During the first few years of the new regime, US managed to maintain a surplus in its
balance of payments. As soon as Europe regained its pre-World War II economic power, the
external position of the United States turned into a persistent deficit as a natural consequence
of becoming an international reserve currency. Nevertheless, by the mid-1960s,the dollar
became excessively overvalued vis-à-vis major currencies. As a response, foreign countries
started to deplete the US gold reserves. Destabilizing speculations, fed by the huge balance of
payments and trade deficit, along with inflationary pressures, forced the United States to
abandon the gold-exchange standard on 15 August, 1971.
In early 1973, industrialized countries decided to float their currencies and intervene in
financial markets. But managed floating did not perform any better, either that advanced
countries had to interfere on a few occasions in order to avoid calamity.
The 1990s saw the triumph of the Washington Consensus. Its programme points were
advocated and disseminated by the major international financial institutions such as IMF.

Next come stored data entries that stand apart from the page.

-- ==== Sys2Proof/Tests/Slice0.lean ====
section
/-! SUPPORT. The model's own tests: ill-formed commands refused, the spec's worked values, and for every statement with
premises a state and operands that meet them. -/

namespace Sys2Proof.Tests

open Sys2Proof Sys2Proof.Machine

/-! ### Small states -/

/-- What a command leaves. -/
def after (i : Instr) (s : State) : State := match exec i s with | .next t => t | _ => s

/-- A KNOWN position before block 5 at slot 2000. -/
def at5 : Position := { part := 0, next := 5, slot := 2000, eod := false }

/-- A loaded cartridge, the part idle at tick 3000, the position before block 5. -/
def ready : State :=
  { State.reset with
    place := { State.reset.place with cart := .loaded, position := some at5 }
    motion := { Motion.afterPowerOn with tick := 3000, refValid := true }
    inputs := .sampled { quietPins with cartin := true } }

/-- The same with parameter bytes staged. -/
def staged (params : List Byte) : State := { ready with seq := { ready.seq with staging := params } }

/-- The same with some setup. -/
def withSetup (c : Setup) (s : State) : State := { s with setup := c }

/-- DMA mode. -/
def dma (s : State) : State := withSetup { Setup.defaults with dataPath := 1 } s

/-- An active order. -/
def order (code : Byte) (params : List Byte) (phase : Phase) (stage : Stage) : Active :=
  { newActive ready { tag := 0, code := code, params := params } with phase := phase, stage := stage }

/-- That order under way, forward at STREAM RATE, at a tick. -/
def running (a : Active) (tick : TickWord) : State :=
  { ready with
    seq := { ready.seq with active := some a, tag := 1 }
    motion := { ready.motion with
      state := .cruising, rate := 20, request := some (.run .forward 20), lastDir := some .forward, tick := tick
      steady := 400, run := 400 } }

/-- The same where a header field has just ended under the head (R64). -/
def fieldAt (tick : TickWord) : Framer :=
  { ready.framer with field := some { dir := .forward, tick := tick, bits := none } }

/-- A capstan step alone, with the level of BOTS after it. -/
def stepRow (bots : Bool) : Instr := .capstanStep ⟨bots, false, none⟩ none

/-- A full report queue of some length. -/
def reportsOf (n : Nat) : Reports := { State.reset.reports with stored := List.replicate n .powerOnClean }

/-- Asleep, both sources clear. -/
def asleep : State := { ready with power := { ready.power with state := .sleep } }

/-- RST/ held low. -/
def held : State := after .rstAssertion ready

/-- A bank FULL READ with two bytes, one of them taken. -/
def halfRead : Bank := { Bank.cleared with state := .draining, data := [7, 9], length := 2, moved := 1 }

/-- A DATA header of block 5 of partition 0, length code 3. -/
def block5 : Recording :=
  { kind := .data, origin := 2000, part := 0, number := 5, lengthCode := 3, copy := 0, bank := none }

/-- A whole frame alone, of 24 edges. -/
def frame (item : BitVec 5) (parity : Bool) (value : BitVec 16) : FrameBits :=
  { item := item, parity := parity, value := value, edges := 24, late := [], clock := false, part := .whole, host := none
    beside := .nothing }

/-! ### Ill-formed commands are refused -/

theorem test_wf_refuses_known_code : Instr.wf (.unknownCode 0x10) = false := by decide
theorem test_wf_admits_unknown_code : Instr.wf (.unknownCode 0x7F) = true := by decide
theorem test_wf_refuses_window_write : Instr.wf (.registerWrite 3 0x01) = false := by decide
theorem test_wf_admits_window_write : Instr.wf (.registerWrite 6 0x48) = true := by decide
theorem test_wf_refuses_long_capture : Instr.wf (.captureResult (List.replicate 2049 0) 0) = false := by
  rw [Instr.wf, captureLength, List.length_replicate]; decide
theorem test_wf_refuses_no_strobe : Instr.wf (.strobeConflict false false 0) = false := by decide
theorem test_no_word_spells_a_command : decodeTableWord 16 0x1234 = none := by decide
theorem test_fetch_word_changes_nothing : State.reset.withFetchWord 8 1 = State.reset := by decide

/-! ### The spec's worked values -/

/-- The examples after R62. -/
theorem test_header_examples :
    recordedContent { block5 with part := 2, number := 1000, copy := 1 } = ⟨0x2C, 0x01, 0xE8, 0x03, 0, 0⟩ ∧
    recordedContent { block5 with kind := .fence, lengthCode := 0 } = ⟨0x40, 0, 0x05, 0, 0, 0⟩ ∧
    recordedContent { block5 with kind := .endMark, part := 1, number := 37, lengthCode := 0 } =
      ⟨0x90, 0, 0x25, 0, 0, 0⟩ := by decide

/-- Chapter 4.8: footprints, and block 2 copy 1. -/
theorem test_worked_layout :
    (1000 + footprint .data 3 = 1296 ∧ 2480 + footprint .endMark 0 = 2520) ∧
    recordedContent { block5 with number := 2, copy := 1 } = ⟨0x0C, 0x01, 0x02, 0, 0, 0⟩ := by decide

set_option maxRecDepth 8000 in
/-- A recorded header reads back good, and a changed bit makes it bad. -/
theorem test_header_check :
    (goodHeader (fieldOf (recordedBits block5)) 2000).map Header.number = some 5 ∧
    goodHeader { fieldOf (recordedBits block5) with b2 := 4 } 2000 = none := by decide

/-- The example after R160: the POKE 4Bh, 01h, 00h; chapter 12.4: the PEEK-CLEAR 86h, 00h, 00h and the PING C1h. -/
theorem test_link_frames :
    frameBits .poke (frame 5 true 1) = 0x4B0100#24 ∧ frameBits .peekClear (frame 3 false 0) = 0x860000#24 ∧
    frameBits .ping (frame 0 true 0) = 0xC10000#24 := by decide

/-- Chapter 12.1: the POWER ON report. -/
theorem test_power_on_report :
    State.reset.reports.stored.map Report.bytes = [[0x80, 0, 0x50, 0, 0, 0, 0, 0, 0, 0]] := by decide

/-- R179: the reset state is what a power-on reset makes under the pins of log 1. -/
theorem test_power_on_is_reset : after (.powerOn quietPins) State.reset = State.reset := by decide

/-- Chapter 12.1: INTERRUPT ENABLE 01h drives IRQ/ at once, and the acknowledge releases it. -/
theorem test_interrupt :
    irqActive (after (.interruptEnable 1) State.reset) = true ∧
    irqActive (after .acknowledge (after (.interruptEnable 1) State.reset)) = false := by decide

/-- Chapter 12.1: LOAD of a seated cartridge departs at once: LOADING, in reverse from START RATE, no dwell; the tick is
-1 after the first step. -/
theorem test_load_departs :
    let t := after .load (after (.powerOn { quietPins with cartin := true }) State.reset)
    t.place.cart = .loading ∧ t.motion.dir = .reverse ∧ t.motion.state = .accelerating ∧ t.motion.rate = 4 ∧
      t.motion.tick = 0 ∧ (after (stepRow false) t).motion.tick = -1 := by decide

/-- R88: the zeroing edge sets the counter to 0 and makes the cartridge LOADED (R94). -/
theorem test_zeroing :
    let t := after (stepRow true)
      (after .load (after (.powerOn { quietPins with cartin := true }) State.reset))
    t.motion.tick = 0 ∧ t.motion.refValid = true ∧ t.place.cart = .loaded := by decide

/-- The last step of a LOAD's move to START(0), at START RATE after it. -/
def arriving : State :=
  { running { order 0x10 [] .travel .travel with cause := none } 399 with
    motion := { ready.motion with
      state := .decelerating, decel := .planned, rate := 5, ramp := 3, dir := .forward, tick := 399
      request := some (.moveTo 400 48), lastDir := some .forward }
    reports := reportsOf 0 }

/-- Chapter 12.1: the report of LOAD: 50h, 10h, 00h, 04h and six bytes of 00h. -/
theorem test_load_report :
    (after (stepRow false) arriving).reports.stored.map Report.bytes =
      [[0x50, 0x10, 0, 0x04, 0, 0, 0, 0, 0, 0]] := by decide

/-- Chapter 12.4: the DRIVER fault in a WRITE BLOCKS of 2 (tag 4) ends it with 34h, 28h, 43h, 80h, 02h, ... -/
theorem test_driver_fault_report :
    (after (.healthInputChange ⟨.health .drvflt, .level, none⟩ false)
      { running { order 0x28 [2, 3] .write .scan with entry := { tag := 4, code := 0x28, params := [2, 3] } } 299800 with
        framer := { ready.framer with gate := true, writer := .recording { block5 with origin := 299664, number := 1008 } }
        reports := reportsOf 0 }).reports.stored.map Report.bytes =
      [[0x34, 0x28, 0x43, 0x80, 0x02, 0, 0, 0, 0, 0]] := by decide

set_option maxRecDepth 8000 in
/-- Chapter 12.4: the PEEK-CLEAR of FAULT RECORD shows D1h, 84h, 00h, clears DRIVER and lifts the inhibit. -/
theorem test_peek_clear_answer :
    let t := after (.peekClear (frame 3 false 0))
      { ready with
        health := { ready.health with present := driverBit, recorded := driverBit }
        motion := { ready.motion with state := .inhibited } }
    linkResponse t.link = 0xD18400#24 ∧ t.health.recorded = 0 ∧ t.health.powerOnFlag = true ∧
      t.motion.state = .stopped := by decide

set_option maxRecDepth 8000 in
/-- Chapter 12.4: the PING that follows shows 41h. -/
theorem test_ping_answer :
    linkResponse (after (.ping (frame 0 true 0)) ready).link = 0x410000#24 := by decide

Several countries, such as Mexico, Brazil or the East Asian tigers, deregulated their
financial sectors and fully liberalized capital transactions. However, reforms were not
supplemented by strengthened monitoring and these currencies were pegged to the US
dollar, which appreciated substantially during the 1990s and caused a financial crisis that
first hit Mexico in 1994and reached East Asia in 1997-8.
EUROPEAN MONETARY
INTEGRATION
In the post-World War II era, the United States
advocated an economically and militarily strong
Germany and Western Europe. It activated its post-
war reconstruction programme, the Marshall Plan, in
1948, which was administered by the Organization
for European Economic Cooperation. European
Economic Community (EEC) was established and
was the first major step towards an ever-closer union.
European six (Germany, France, Italy, Netherlands, Belgium and Luxembourg)
aimed at the creation of a common market, where goods, services, capital and labor
moved freely but not in the field of finance or exchange rate policies. But the collapse
of the Bretton Woods system pressured EEC to set up a regional monetary regime-the
European Monetary System (EMS) in 1979. The EMS was a unique system, since
neither the US dollar, nor gold could play a role in the stabilization process of
exchange rates. Instead, a symmetric adjustable peg arrangement, the European
Exchange Rate Mechanism, was created (Gros and Thygesen, 1998).